When System appears in column "Type" I want to delete all values from that row, except the value from the column "Name". When Hardware appears in column "Type" I want to delete all values from that row except the value from column "Color". After that, I want to split all cells from the column "Text" which are not empty into multiple rows, and to keep rows which are empty from that column.

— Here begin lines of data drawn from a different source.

/-- A step at which the host issues performs the command in `CMD` (R20, R63). -/
theorem step_of_issue {s : State} {rest : List HostAction} (hc : s.cfg.wf = true) (hs : s.script = .issue :: rest) :
    step s = runCommand { s with script := rest } :=
  step_of_cons hc hs

end Sys2Proof.Machine

namespace Sys2Proof.Proofs.State

open Sys2Proof.Machine

/-- Settles O4. -/
theorem stepRunsTheIssuedCommand : Obligations.StepRunsTheIssuedCommand := by
  refine ⟨fun s i rest hc hs hi => ?_, fun s e rest hc hs he => ?_, fun s i hc => ?_⟩
  · rw [step_of_issue hc hs]
    exact runCommand_of_ok hi
  · rw [step_of_issue hc hs]
    exact runCommand_of_error he
  · have hword : BitVec.ofNat 16 ((encode i).toNat % 2 ^ 16) = encode i := by
      rw [Nat.mod_eq_of_lt (encode i).isLt, BitVec.ofNat_toNat, BitVec.setWidth_eq]
    rw [State.withFetchWord, hword]
    exact Eq.trans (step_of_issue (rest := s.script) hc rfl) (runCommand_of_ok (decode_encode i))

/-- Settles O5: the next step is the host's write, of one register or of the first bytes of a port. -/
theorem hostWritesOnlyItsRegisters : Obligations.HostWritesOnlyItsRegisters := by
  intro s rest hc
  refine ⟨fun hs => ?idle, fun w hs => step_of_cons hc hs, fun v hs => step_of_cons hc hs,
    fun v hs => step_of_cons hc hs, fun n hs => step_of_cons hc hs, fun n hs => step_of_cons hc hs,
    fun bytes hs => ⟨overwrite s.inp.sin bytes, step_of_cons hc hs, getElem_overwrite s.inp.sin bytes⟩,
    fun bytes hs => ⟨overwrite s.inp.wireIn bytes, step_of_cons hc hs, getElem_overwrite s.inp.wireIn bytes⟩⟩
  case idle => rw [step, if_pos hc, hs]

/-- Settles O7: the register values are those `State.reset` is defined with, and its storage lists no byte. -/
theorem resetStateHoldsTheSpecValues : Obligations.ResetStateHoldsTheSpecValues :=
  ⟨rfl, rfl, rfl, rfl, rfl, rfl, rfl, rfl, rfl, rfl, rfl, rfl, rfl, rfl, rfl, Memory.read_nil, rfl⟩

end Sys2Proof.Proofs.State

/-! Persisted storage: an operation that completes leaves it alone or writes one byte to one record, and never the erased
value, so the byte reads back on any storage (R57, R58). -/

namespace Sys2Proof.Machine

/-- The operations that may write storage (R51). -/
def storageWriters : List Instr := [.idAdopt, .idAdoptRx, .idSetStatic, .cfgUpdate, .cfgUpdateRx]

/-- Operation `i` takes `s` to `t` by writing `v` to the record `a`. -/
structure StoresByte (i : Instr) (s t : State) (a : Nat) (v : Byte) : Prop where
  writer : i ∈ storageWriters
  /-- The record is one of the two, and its value compared with differed from `v` (R234, R248, R249). -/
  changed : a = s.cfg.eeNodeId ∧ s.storage.read a ≠ v ∨ a = s.cfg.eeUnit ∧ ∀ cur, s.currentUnit = some cur → cur ≠ v
  /-- The record lies inside storage (R39). -/
  inside : a < s.cfg.storageSize
  notErased : v ≠ erasedByte
  storage_eq : t.storage = s.storage.write a v
  history_eq : t.storageWrites = s.storageWrites ++ [(a, v)]

section StoredValues

variable {s t : State}

theorem State.eq_ok_of_status_finish {st : Status} (hok : (s.finish st).status = 0) : st = .ok :=
  Status.code_injective hok

theorem State.eq_ok_of_fail {st : Status} (h : s.fail st = .next t) (hok : t.status = 0) : st = .ok := by
  cases h
  exact State.eq_ok_of_status_finish hok

/-- An adoption that ends `OK` took an address; `AUTO` ends `HALTED` (R248). -/
theorem State.nodeId_ne_auto_of_adopt {a : Byte} (h : s.adopt a = .next t) (hok : t.status = 0) :
    t.nodeId ≠ autoAddress := by
  obtain ⟨-, rfl⟩ | ⟨-, -, rfl⟩ | ⟨-, -, -, rfl⟩ | ⟨-, -, ha, h⟩ := State.adopt_cases h
  · cases State.eq_ok_of_status_finish hok
  · cases State.eq_ok_of_status_finish hok
  · cases State.eq_ok_of_status_finish hok
  · obtain ⟨-, ⟨-, rfl⟩ | ⟨-, rfl⟩⟩ := State.persist_cases h <;> exact ha

theorem nodeId_ne_auto_of_idSetStatic (h : execIdSetStatic s = .next t) (hok : t.status = 0) :
    t.nodeId ≠ autoAddress := by
  unfold execIdSetStatic at h
  dsimp only at h
  split_ifs at h with _ ha
  · cases State.eq_ok_of_fail h hok
  · cases State.eq_ok_of_fail h hok
  · obtain ⟨-, ⟨-, rfl⟩ | ⟨-, rfl⟩⟩ := State.persist_cases h <;> exact ha
  · cases h; exact ha

theorem nodeId_ne_auto_of_idAdoptRx (h : execIdAdoptRx s = .next t) (hok : t.status = 0) :
    t.nodeId ≠ autoAddress := by
  unfold execIdAdoptRx at h
  split_ifs at h
  · cases State.eq_ok_of_fail h hok
  · cases State.eq_ok_of_fail h hok
  · split at h
    · cases State.eq_ok_of_fail h hok
    · exact State.nodeId_ne_auto_of_adopt h hok
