-- ==== Sys2Proof/Tests/Slice0.lean ====
section
/-! SUPPORT. Tests of the model's own parts, each expectation taken from the spec (its rule or vector named), and one
witness for every statement that has hypotheses. -/

namespace Sys2Proof.Tests

open Sys2Proof Sys2Proof.Machine Sys2Proof.Claims

/-- The parameters of the test vectors: `N_RESP = 3`, `N_BIT_START = 4`, `N_BIT_END = 2`, no seeding (95_test_vectors.md). -/
def vectorParams : Params where
  nResp := 3
  nBitStart := 4
  nBitEnd := 2
  seedEnable := false
  seed0 := 0
  seed1 := 0
  seed2 := 0
  seed3 := 0
  seed4 := 0
  seed5 := 0
  seed6 := 0

/-- The parameters of vector V35: seeding with `00 30 09 15 06 02 26`. -/
def seedParams : Params :=
  { vectorParams with
    seedEnable := true
    seed0 := 0x00
    seed1 := 0x30
    seed2 := 0x09
    seed3 := 0x15
    seed4 := 0x06
    seed5 := 0x02
    seed6 := 0x26 }

/-- The state after reset with these answers to come. -/
def hearing (ls : List Level) : State := { State.reset with answers := ls }

/-- The state after reset with these host actions to come. -/
def hosted (acts : List HostAct) : State := { State.reset with host := acts }

/-- A busy engine at phase `ph` of the command word `w`. -/
def busyAt (ph : Phase) (w : Word24) : State :=
  { State.reset with
    flags := { busy := true, ckok := false, ill := false }
    seq := { Seq.idle with phase := ph, cmd := w } }

/-- The frame of vector V20: 37 00 18 00 4F. -/
def v20Frame : Frame := { b0 := 0x37, b1 := 0x00, b2 := 0x18, b3 := 0x00, b4 := 0x4F }

/-- A held reading of 37 and 18, as vectors V23 to V25 start from. -/
def heldReading (ls : List Level) : State :=
  { hearing ls with regs := { State.reset.regs with hum := 0x37, temp := 0x18 } }

/-- The test vectors' clock chip: `03 40 17 08 12 01 24` and a control byte. -/
def v33Chip (wp : Byte) : Chip := Chip.holding #v[0x03, 0x40, 0x17, 0x08, 0x12, 0x01, 0x24, wp]

/-- The next state of a result; the state after reset if there is none. -/
def after (r : Result State) : State :=
  match r with
  | .next t => t
  | _ => State.reset

/-! ### Well-formedness refuses ill-formed terms -/

/-- An undefined opcode (R63, V40i). -/
theorem test_wf_undefined_opcode : (Code.cmd 0x000000).wf = false := by decide

/-- `SW.READ` with an ignored field not 0 (R75, V40b). -/
theorem test_wf_swRead_ignored_fields : (Code.cmd 0x01ABCD).wf = false := by decide

/-- `RTC.RDREG` with its ignored `b` not 0 (R75, V40e). -/
theorem test_wf_rdreg_ignored_b : (Code.cmd 0x1181FF).wf = false := by decide

/-- `BCD.DEC` with its ignored `a` not 0 (R75, V6). -/
theorem test_wf_bcdDec_ignored_a : (Code.cmd 0x20AB30).wf = false := by decide

/-- An address byte that rule R70 does not list. -/
theorem test_wf_unnamed_address : (Code.bus 0x90 0).wf = false := by decide

/-- A read address with a data byte of the host's (R68). -/
theorem test_wf_read_address_with_data : (Code.bus 0x81 1).wf = false := by decide

/-- The words of rule R75 are well formed. -/
theorem test_wf_spec_words :
    (Code.cmd 0x010000).wf = true ∧ (Code.cmd 0x108E00).wf = true ∧ (Code.cmd 0x118100).wf = true ∧
      (Code.bus 0x80 0x30).wf = true := by decide

/-- A budget of 0 (R6). -/
theorem test_params_wf_zero_budget :
    { vectorParams with nResp := 0 }.wf = false ∧ { vectorParams with nBitStart := 0 }.wf = false ∧
      { vectorParams with nBitEnd := 0 }.wf = false := by decide

/-- A frame, a byte or a tick that does not fit its registers (R6, R10, R11). -/
theorem test_params_wf_sizes :
    { vectorParams with frameBytes := 6 }.wf = false ∧ { vectorParams with byteBits := 9 }.wf = false ∧
      { vectorParams with tickBits := 33 }.wf = false := by decide

/-- A frame of four bytes is read as four, and `FRAME4` keeps its value (R6, R114). -/
theorem test_frameBytes_parameter :
    (swReadFrame { vectorParams with frameBytes := 4 } (hearing (List.replicate 16 .low))).answers = [] ∧
      (swReadFrame vectorParams (hearing (List.replicate 20 .low))).answers = [] := by decide

/-- A timeout code equal to the ok or the error code, or ok and error equal (R73). -/
theorem test_params_wf_codes :
    { vectorParams with presTimeout := 0x01 }.wf = false ∧ { vectorParams with presTimeout := 0xFF }.wf = false ∧
      { vectorParams with presErr := 0x01 }.wf = false ∧ vectorParams.wf = true := by decide

/-! ### Decoding words written out from the spec -/

/-- The six words of rule R75. -/
theorem test_decode_r75 :
    decode (.cmd 0x010000) = .ok .swRead ∧ decode (.cmd 0x108E00) = .ok (.rtcWrreg 0x8E 0x00) ∧
      decode (.cmd 0x118100) = .ok (.rtcRdreg 0x81) ∧ decode (.cmd 0x120000) = .ok .rtcInit ∧
      decode (.cmd 0x130000) = .ok .rtcGettime ∧ decode (.cmd 0x200045) = .ok (.bcdDec 0x45) := by
  refine ⟨?_, ?_, ?_, ?_, ?_, ?_⟩ <;> rfl

/-- Fields bit by bit: `op` 23:16, `a` 15:8, `b` 7:0; word 0x108030 is `RTC.WRREG 0x80, 0x30` (R60, R147). -/
theorem test_decode_bits : decode (.cmd 0b000100001000000000110000#24) = .ok (.rtcWrreg 0x80 0x30) := by rfl

/-- Ignored fields have no effect (V40b, V40e, V40f, V6). -/
theorem test_decode_ignored_fields :
    decode (.cmd 0x01ABCD) = .ok .swRead ∧ decode (.cmd 0x1181FF) = .ok (.rtcRdreg 0x81) ∧
      decode (.cmd 0x12FFFF) = .ok .rtcInit ∧ decode (.cmd 0x20AB30) = .ok (.bcdDec 0x30) := by
  refine ⟨?_, ?_, ?_, ?_⟩ <;> rfl

/-- The illegal words of vectors V40i and V40j. -/
theorem test_decode_illegal :
    decode (.cmd 0x000000) = .error (.undefinedOpcode 0x00) ∧
      decode (.cmd 0x020000) = .error (.undefinedOpcode 0x02) ∧
      decode (.cmd 0x0F0000) = .error (.undefinedOpcode 0x0F) ∧
      decode (.cmd 0x140000) = .error (.undefinedOpcode 0x14) ∧
      decode (.cmd 0x1F0000) = .error (.undefinedOpcode 0x1F) ∧
      decode (.cmd 0x210000) = .error (.undefinedOpcode 0x21) ∧
      decode (.cmd 0xFFFFFF) = .error (.undefinedOpcode 0xFF) := by
  refine ⟨?_, ?_, ?_, ?_, ?_, ?_, ?_⟩ <;> rfl

/-- The write addresses of rule R70, in binary as its table has them, each with the data byte 0x5A. -/
theorem test_decode_write_addresses :
    decode (.bus 0b10000000#8 0x5A) = .ok (.aSecW 0x5A) ∧ decode (.bus 0b10000010#8 0x5A) = .ok (.aMinW 0x5A) ∧
      decode (.bus 0b10000100#8 0x5A) = .ok (.aHourW 0x5A) ∧ decode (.bus 0b10000110#8 0x5A) = .ok (.aDateW 0x5A) ∧
      decode (.bus 0b10001000#8 0x5A) = .ok (.aMonthW 0x5A) ∧ decode (.bus 0b10001010#8 0x5A) = .ok (.aF7W 0x5A) ∧
      decode (.bus 0b10001100#8 0x5A) = .ok (.aYearW 0x5A) ∧ decode (.bus 0b10001110#8 0x5A) = .ok (.aWpW 0x5A) := by
  refine ⟨?_, ?_, ?_, ?_, ?_, ?_, ?_, ?_⟩ <;> rfl

/-- The read addresses of rule R70. -/
theorem test_decode_read_addresses :
    decode (.bus 0b10000001#8 0) = .ok .aSecR ∧ decode (.bus 0b10000011#8 0) = .ok .aMinR ∧
      decode (.bus 0b10000101#8 0) = .ok .aHourR ∧ decode (.bus 0b10000111#8 0) = .ok .aDateR ∧
      decode (.bus 0b10001001#8 0) = .ok .aMonthR ∧ decode (.bus 0b10001011#8 0) = .ok .aF7R ∧
      decode (.bus 0b10001101#8 0) = .ok .aYearR ∧ decode (.bus 0b10001111#8 0) = .ok .aWpR := by
  refine ⟨?_, ?_, ?_, ?_, ?_, ?_, ?_, ?_⟩ <;> rfl

/-- The table's numbering: the data byte of a write row in bits 15 to 8, 0 when the row gives the address byte only. -/
theorem test_decodeTableWord :
    decodeTableWord 8 0x84 = some (.aHourW 0x00) ∧ decodeTableWord 16 0x1284 = some (.aHourW 0x12) ∧
      decodeTableWord 24 0x118500 = some (.rtcRdreg 0x85) ∧ decodeTableWord 8 0x7F = none := by
  refine ⟨?_, ?_, ?_, ?_⟩ <;> rfl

Here is data frame that I have:
df
Type Text Name ID Color
System aca\nmaca\nstream\nphase\n Gary 123 Red
System aca\nmaca\nstream\nphase\n Mary 3254 Yellow
Hardware a\nmaca\nstream\nphase\n Jerry 158 White
Software ca\nmaca\nstream\nphase\n Perry 56414 Green
Software aca\nmac\nstream\nphase\n Jimmy 548 Blue
System aca\nmaca\nstream\nphase\n Marc 5658 Black
System aca\nmaca\nstram\npha\n John 867 Pink
Hardware aca\nma\nstream\nphase\n Sam 665 Gray
Hardware aca\nmaca\nstream\nphase\n Jury 5784 Azure
System aca\nmaca\nstream\nphase\n Larry 5589 Fawn
Software aca\nmaca\nst\nphase\n James 6568 Magenta
System aca\nmaca\nstream\nph\n Kevin 568 Cyan
And here is the desired result:
Type Text Name ID Color
System Gary
System Mary
Hardware White
Software ca Perry 56414 Green
Software maca Perry 56414 Green
Software stream Perry 56414 Green
Software phase Perry 56414 Green
Software aca Jimmy 548 Blue
Software mac Jimmy 548 Blue
Software stream Jimmy 548 Blue
Software phase Jimmy 548 Blue
System Marc
System John
Hardware Gray
Hardware Azure
System Larry
Software aca James 6568 Magenta
Software maca James 6568 Magenta
Software st James 6568 Magenta
Software phase James 6568 Magenta
System Kevin
For split cells to multiple rows I tried this function:
def SepInRows(df, c):
s = df[c].str.split('\n', expand=True).stack()
i = s.index.get_level_values(0)
df2 = df.loc[i].copy()
df2[c] = s.values
return df2
But it drops rows with empty values in the column "Text" which is not that I want.
How to solve this?
You can use mask
with difference
in preprocessing and then this solution:
c1 = df.columns.difference(['Type','Name'])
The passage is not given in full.